Для него тогда и дорога-то в черемискинскую больницу была радостна: ходили с ней, с Калерией Петровной. Юрий Иванович, то есть тот мальчик тринадцати лет, с некрасивым длинным лицом, в линялой лыжной курточке и брюках, наставленных в поясе и понизу штанин, дожидался ее в закутке за школьной раздевалкой. Далекое движение двери учительской в другом конце здания — дыхание перехватывало. Приближался стук каблуков, шла Калерия Петровна, у нее одной постукивали каблуки по полу, намазанному чем-то черным и густо-липким, размягчающим дерево. Подойдя, она присаживалась на лавку и меняла туфли на аккуратные чесанки. Он глядел с восторгом, как она сдергивает туфлю, небрежно прихватывая за задник, и затем держит стопу на весу, умилительно, по-девчоночьи шевелит, дает отдохнуть. По-девчоночьи легко она вдевала руки в рукава, так что драп свободного пальто, вспорхнув и разлетевшись, охватывал ее всю — и лицо Юрия Ивановича омывал душистый ветер, в котором смешались запахи надушенной блузки, туго заколотых волос, табачного дыма учительской и чего-то такого, чему он тогда не знал названия.
Выходили на воздух, пружинил под ногами деревянный настил тротуара. Обходили куб депо, здесь на настиле было толсто натоптано рабочей сменой, тащившей грязь из цехов. В задымленной, с подтеками коробке депо стучало и взвизгивало и горячо, шумно дышало, вдруг сверху со стены плюнет кипятком и едко запахнет. Калерия Петровна по-девчоночьи взвизгнет и припустит. Пробегающий вдоль стены паровоз выпустит пар, они оказывались вдвоем на дне мутно-белой реки. Весело и страшно!
За линией сворачивали в крайнюю черемискинскую улицу.
На берегу пруда под тополями — больничка, низ каменный, второй этаж деревянный. Строил зданьице лавочник в канун революции, торговали в лавке до конца нэпа.

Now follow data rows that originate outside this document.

-- ==== Sys2Proof/Machine/Memory.lean ====
section
/-!
DEFINITION. The memory access class (R203-R233): the issue of its instructions, the checks of a lane, and how the lanes of one
line or row perform. What an access of the class does when it performs is given here for each kind; the event that makes one
perform, which serves the ordering class too, stands in Machine/Ordering.lean.
-/

namespace Sys2Proof.Machine

open Host (Outcome)

/-! ### Issue (R203-R206, R215, R219, R228, R229) -/

/-- The signed byte offset of a word: imm20 under kind 2, else 0. -/
def byteOff (f : Fields) : DWord := f.imm20.signExtend 64
/-- A source pair that forms global addresses. -/
def pairSrcs (o : Operand) : List Src := regSrcs o [.tag tagA64L, .tag tagA64H]
/-- The addresses of a group, lane by lane. -/
def laneAddrs (g : Fin 32 → DWord) : List DWord := allLanes.map g
/-- The captured address of a lane. -/
def Op.addr (o : Op) (l : Fin 32) : DWord := o.addrs.getD l.val 0#64

/-- An operation with a log entry starts; with no active lane it completes at once without effect; with no free entry the word
is held (R228, R229). -/
def State.startLogged (s : State) (v : View) (i : Instr) (f : Fields) (act : Mask) (o : Op) : State :=
  let cf := (f.signal).getD 0
  if act = 0#32 then s.startDone v i cf o.flags
  else match v.fib.freeLog with
    | none => s
    | some n => s.startOp v i cf { o with logSlot := some n }

/-- As startLogged, without a log entry. -/
def State.startPlain (s : State) (v : View) (i : Instr) (f : Fields) (act : Mask) (o : Op) : State :=
  let cf := (f.signal).getD 0
  if act = 0#32 then s.startDone v i cf o.flags
  else s.startOp v i cf o

/-- The registers of a result of a size code. -/
def szDest (f : Fields) : List Operand := fieldRegs f.d (szRegs f.sz)

/-- The global addresses of R203 from the first two sources. -/
def globalAddrs (f : Fields) (ls : List Lanes) : List DWord := laneAddrs fun l => src64 ls 0 l + byteOff f
/-- The 32-bit addresses of R204 and R205 from the first source. -/
def offsetAddrs (f : Fields) (ls : List Lanes) : List DWord :=
  laneAddrs fun l => (src ls 0 l + f.imm20.signExtend 32).setWidth 64

/-- LD (R217). -/
def execLd (f : Fields) (s : State) : Outcome State Fault Refusal :=
  s.withSources (.ld f) f (pairSrcs f.a) fun v act ls fl =>
    .next (s.startLogged v (.ld f) f act (newOp v (.ld f) act (globalAddrs f ls) [] (szDest f) fl))

/-- The data registers of a store, untyped. -/
def dataSrcs (f : Fields) (n : Nat) : List Src := (fieldRegs f.b n).map fun o => .reg o .any

/-- ST (R219): addresses and data are captured at issue. -/
def execSt (f : Fields) (s : State) : Outcome State Fault Refusal :=
  s.withSources (.st f) f (pairSrcs f.a ++ dataSrcs f (szRegs f.sz)) fun v act ls fl =>
    .next (s.startLogged v (.st f) f act (newOp v (.st f) act (globalAddrs f ls) (ls.drop 2) [] fl))

/-- LDS (R217). -/
def execLds (f : Fields) (s : State) : Outcome State Fault Refusal :=
  s.withSources (.lds f) f (regSrcs f.a [.tag tagN32]) fun v act ls fl =>
    .next (s.startLogged v (.lds f) f act (newOp v (.lds f) act (offsetAddrs f ls) [] (szDest f) fl))

/-- STS (R219). -/
def execSts (f : Fields) (s : State) : Outcome State Fault Refusal :=
  s.withSources (.sts f) f (regSrcs f.a [.tag tagN32] ++ dataSrcs f (szRegs f.sz)) fun v act ls fl =>
    .next (s.startLogged v (.sts f) f act (newOp v (.sts f) act (offsetAddrs f ls) (ls.drop 1) [] fl))

/-- LDR (R217). -/
def execLdr (f : Fields) (s : State) : Outcome State Fault Refusal :=
  s.withSources (.ldr f) f (regSrcs f.a [.tag tagN32]) fun v act ls fl =>
    .next (s.startLogged v (.ldr f) f act (newOp v (.ldr f) act (offsetAddrs f ls) [] (szDest f) fl))

/-- STR (R219). -/
def execStr (f : Fields) (s : State) : Outcome State Fault Refusal :=
  s.withSources (.str f) f (regSrcs f.a [.tag tagN32] ++ dataSrcs f (szRegs f.sz)) fun v act ls fl =>
    .next (s.startLogged v (.str f) f act (newOp v (.str f) act (offsetAddrs f ls) (ls.drop 1) [] fl))

/-- LDC (R218): the constant address is captured; no log entry. -/
def execLdc (f : Fields) (s : State) : Outcome State Fault Refusal :=
  s.withSources (.ldc f) f (regSrcs f.a [.tag tagN32]) fun v act ls fl =>
    .next (s.startPlain v (.ldc f) f act
      (newOp v (.ldc f) act (laneAddrs fun l => (src ls 0 l).setWidth 64) [] (szDest f) fl))

/-- What an atomic's operand expects (R220). -/
def atomExpect (f : Fields) : List Expect :=
  if 5 ≤ f.aop ∧ f.aop ≤ 9 then (if f.w64 then [.any, .any] else [.any])
  else if f.w64 then [.tag tagI64L, .tag tagI64H]
  else if f.aop = 10 then [.tag tagF32]
  else if f.aop = 1 ∨ f.aop = 2 then [.tag tagS32]
  else [.tag tagN32]

/-- The registers of an atomic's value. -/
def atomRegs (f : Fields) : Nat := if f.w64 then 2 else 1
/-- The sources of an atomic after its address: the operand, then the compare value of .cas. -/
def atomSrcs (f : Fields) : List Src :=
  regSrcs f.b (atomExpect f) ++ (if f.aop = 9 then (fieldRegs f.d (atomRegs f)).map fun o => .reg o .any else [])

/-- ATOM (R220). -/
def execAtom (f : Fields) (s : State) : Outcome State Fault Refusal :=
  s.withSources (.atom f) f (pairSrcs f.a ++ atomSrcs f) fun v act ls fl =>
    .next (s.startLogged v (.atom f) f act
      (newOp v (.atom f) act (laneAddrs fun l => src64 ls 0 l) (ls.drop 2) (fieldRegs f.d (atomRegs f)) fl))

/-- ATOMS (R220). -/
def execAtoms (f : Fields) (s : State) : Outcome State Fault Refusal :=
  s.withSources (.atoms f) f (regSrcs f.a [.tag tagN32] ++ atomSrcs f) fun v act ls fl =>
    .next (s.startLogged v (.atoms f) f act
      (newOp v (.atoms f) act (offsetAddrs f ls) (ls.drop 1) (fieldRegs f.d (atomRegs f)) fl))

/-- PREF (R222): no log entry. -/
def execPref (f : Fields) (s : State) : Outcome State Fault Refusal :=
  s.withSources (.pref f) f (pairSrcs f.a) fun v act ls fl =>
    .next (s.startPlain v (.pref f) f act (newOp v (.pref f) act (globalAddrs f ls) [] [] fl))

/-- The operation of the leader lane alone. -/
def Op.leaderOnly (o : Op) (v : View) : Op := { o with pending := 1#32 <<< v.leader.val }

/-- CINV (R224). -/
def execCinv (f : Fields) (s : State) : Outcome State Fault Refusal :=
  s.withSources (.cinv f) f (pairSrcs f.a ++ regSrcs f.b [.tag tagN32]) fun v act ls fl =>
    .next (s.startLogged v (.cinv f) f act
      ((newOp v (.cinv f) act (laneAddrs fun l => src64 ls 0 l) (ls.drop 2) [] fl).leaderOnly v))

/-- CWB (R224). -/
def execCwb (f : Fields) (s : State) : Outcome State Fault Refusal :=
  s.withSources (.cwb f) f (pairSrcs f.a ++ regSrcs f.b [.tag tagN32]) fun v act ls fl =>
    .next (s.startLogged v (.cwb f) f act
      ((newOp v (.cwb f) act (laneAddrs fun l => src64 ls 0 l) (ls.drop 2) [] fl).leaderOnly v))

/-! ### What an access is -/

/-- A pending operation of the leader lane. -/
def Op.leaderLane (o : Op) : Fin 32 := laneNum o.leader
where
  /-- A lane by number. -/
  laneNum (n : Nat) : Fin 32 := Fin.ofNat 32 n

/-- The bytes of an access by its fields: a size code, or an atomic's width. -/
def accessSize (i : Instr) : Nat :=
  match i with
  | .ld f | .st f | .lds f | .sts f | .ldr f | .str f => 2 ^ f.sz
  | .atom f | .atoms f => if f.w64 then 8 else 4
  | .await _ | .awake _ => 4
  | .acq _ | .rel _ => 64
  | _ => 1

/-- Whether an access reads memory, and whether it writes it, for the checks of R209. -/
def accessReads (i : Instr) : Bool :=
  match i with
  | .st _ => false
  | .cwb _ => false
  | _ => true
def accessWrites (i : Instr) : Bool :=
  match i with
  | .st _ | .atom _ | .cinv _ | .cwb _ | .acq _ | .rel _ => true
  | _ => false

/-- Whether an access may write a launch word whole (R254). -/
def launchForm (i : Instr) : Bool :=
  match i with
  | .st f => f.sz == 3
  | .atom f => f.aop == 8 && f.w64
  | _ => false

/-- What the checks of a lane give: a fault with its detail, a translation not cached, or the physical address. -/
inductive LaneCheck where
  | fault (cause : Byte) (detail : Nat)
  | miss
  | ready (pa : Nat) (e : TlbEntry)
  deriving DecidableEq, Repr

def LaneCheck.isReady : LaneCheck → Bool
  | .ready _ _ => true
  | _ => false
def LaneCheck.line : LaneCheck → Option Nat
  | .ready pa _ => some (pa / 128)
  | _ => none

/-- The number of a page. -/
def pageOf (va : DWord) : Nat := va.toNat % 2 ^ 57 / 4096

/-- The checks of one global address in the order of R231: those of the address alone, the walk's, the permissions, the launch
word, then the line's alias. -/
def State.checkGlobal (s : State) (v : View) (o : Op) (va : DWord) (size : Nat) (read write : Bool) : LaneCheck :=
  if ¬ canonical va then .fault causeNonCanonical 0
  else if va.toNat % size ≠ 0 then .fault causeMisaligned 0
  else match o.walkFaults.find? fun w => w.1 == pageOf va with
    | some w => .fault w.2 0
    | none => match (s.core v.g.core).lookup v.g.sub v.team.asid v.team.desc.world va with
      | none => .miss
      | some e => match permCause e o.sup read write v.team.desc.world with
        | some c => .fault c 0
        | none =>
          let pa := e.phys va
          if write ∧ ¬ launchForm o.instr ∧ (s.coreLaunch v.g.core pa (if size = 64 then 8 else size)).isSome then .fault causeLaunchWord 0
          else if (s.violation v.team.part pa).isSome then .ready pa e
          else match s.aliasCause v.team.part pa e with
            | some c =>
              let m := s.line v.team.part pa
              .fault c (m.attr.toNat + m.world.toNat * 4)
            | none => .ready pa e

/-- The checks of one page that a range touches, under R207-R209 alone. -/
def State.checkPage (s : State) (v : View) (o : Op) (va : DWord) (read write : Bool) : LaneCheck :=
  if ¬ canonical va then .fault causeNonCanonical 0
  else match o.walkFaults.find? fun w => w.1 == pageOf va with
    | some w => .fault w.2 0
    | none => match (s.core v.g.core).lookup v.g.sub v.team.asid v.team.desc.world va with
      | none => .miss
      | some e => match permCause e o.sup read write v.team.desc.world with
        | some c => .fault c 0
        | none => .ready (e.phys va) e

/-- What the pages of a byte range give: the first that fails or is not cached, or the pieces of physical memory in order. -/
inductive RangeCheck where
  | fault (cause : Byte) (page : DWord)
  | miss (page : DWord)
  | ready (pieces : List (Nat × Nat))
  deriving DecidableEq, Repr

/-- The pages of a byte range, each with the address and length of the part of the range in it. -/
def rangePieces (base n : Nat) : List (DWord × Nat) :=
  if n = 0 then []
  else (List.range ((base + n - 1) / 4096 - base / 4096 + 1)).map fun i =>
    let lo := max base ((base / 4096 + i) * 4096)
    let hi := min (base + n) ((base / 4096 + i + 1) * 4096)
    (BitVec.ofNat 64 lo, hi - lo)

/-- The pages of pieces checked in order. -/
def State.checkPieces (s : State) (v : View) (o : Op) (read write : Bool) : List (DWord × Nat) → RangeCheck
  | [] => .ready []
  | p :: r => match s.checkPage v o p.1 read write with
    | .fault c _ => .fault c (p.1 &&& ~~~4095#64)
    | .miss => .miss p.1
    | .ready pa _ => match s.checkPieces v o read write r with
      | .ready l => .ready ((pa, p.2) :: l)
      | x => x

/-- The physical scratchpad address of an offset of a team's range (R204, R225), none outside its size. -/
def Team.scratchAt (t : Team) (off n : Nat) : Option Nat :=
  if off + n ≤ t.desc.scratch then some (t.granules.getD (off / 131072) 0 * 131072 + off % 131072) else none

/-- What a remote address reaches: a place in a core's scratchpad, 2^21 bytes of place for each core, or the fault of R205; an access to
a team of the cluster that an image holds waits for it. -/
def State.remoteTarget (s : State) (v : View) (a n : Nat) : LaneCheck :=
  if a / 2 ^ 25 ≠ 0 then .fault causeRemote 0
  else match s.member v.g.core v.slot.ctx (a / 2 ^ 21 % 16) with
    | .gone => .fault causeRemote 0
    | .away => .miss
    | .here core _ t => match t.scratchAt (a % 2 ^ 21) n with
      | some p => .ready (core * 2 ^ 21 + p) .bare
      | none => .fault causeRemote 0

/-- The checks of a lane of any access of the class. For the scratchpads the address given is the place in its core's
scratchpad. -/
def State.checkLane (s : State) (v : View) (o : Op) (l : Fin 32) : LaneCheck :=
  let size := accessSize o.instr
  let a := (o.addr l).toNat
  match o.instr with
  | .lds _ | .sts _ | .atoms _ =>
    if a % size ≠ 0 then .fault causeMisaligned 0
    else match v.team.scratchAt a size with
      | some p => .ready p .bare
      | none => .fault causeScratch 0
  | .ldr _ | .str _ =>
    if a % size ≠ 0 then .fault causeMisaligned 0
    else s.remoteTarget v a size
  | .ldc _ | .pref _ => .ready 0 .bare
  | i => s.checkGlobal v o (o.addr l) size (accessReads i) (accessWrites i)

/-! ### Order among a group's accesses (R227) -/

/-- The kinds of access that R227 orders among themselves: global, scratchpad and remote. -/
def orderClass (i : Instr) : Nat :=
  match i with
  | .ld _ | .st _ | .atom _ | .cinv _ | .cwb _ => 1
  | .lds _ | .sts _ | .atoms _ => 2
  | .ldr _ | .str _ => 3
  | _ => 0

В прихожей блестит яичный пол, запах чистого дерева; навалившись на обтянутым железом бок печки, сидит больничный кучер, вошедшие, раздеваясь, переглядывались: как он не спечется! Выходил фельдшер Кокуркин, важный, подражавший доктору Федору Григорьевичу, носил галстук, такую же бородку и усы, и так же высоко сидела у него на голове белая накрахмаленная шапочка. Фельдшер был убежден в своем внешнем сходстве с доктором. Оглядывал их, будто решал, допустить ли их до Федора Григорьевича — порядок ли в одежде, лица почтительны ли.
Присмиревшие, уравненные своей зависимостью от Федора Григорьевича, они заглядывали в его кабинетик, обычно он пустовал, и расставались.
Доктор, красивый, в свежайшем халате и шапочке, встречал ласково, подсаживался следом за Юрием Ивановичем на койку к деду, разговаривал. Юрий Иванович поглядывал на него, благодарность смешивалась с недоверием; осенью, года три назад, они с мамой шли на станцию с тяжелыми котомками с картошкой, их обогнала пролетка, ехал черемискинский доктор Федор Григорьевич, одинокий, черный, как птица. Шины гремят по булыжнику просевшего царского тракта. Мальчик недоумевал, что же доктор не скажет конюху, не посадит их с мамой, ведь знает их, весной мать водила его в Черемиски, замучили ознобыши, болезнь ослабленных детей и стариков, в тепле зудилось, и болела вспухшая уплотненная синюшно-багровая кожа на ушах и на кистях, мазь из гораптеки не помогала. Доктор тогда попросил обождать, вышел и посадил в пролетку с собой и отвез, ему по пути выходило, в другой конец Уваровска к тетке травнице по имени Анна, она парила Юрия Ивановича в бане — помахивала веничком, шептала, и ознобыши прошли. Годы вспоминал Юрий Иванович утро на тракте — что же, только в своей больничке доктор добрый? Сейчас, уже за сорок, Юрий Иванович думает: не видел их тогда черемискинский доктор, сидел усталый человек, глядел себе в ноги.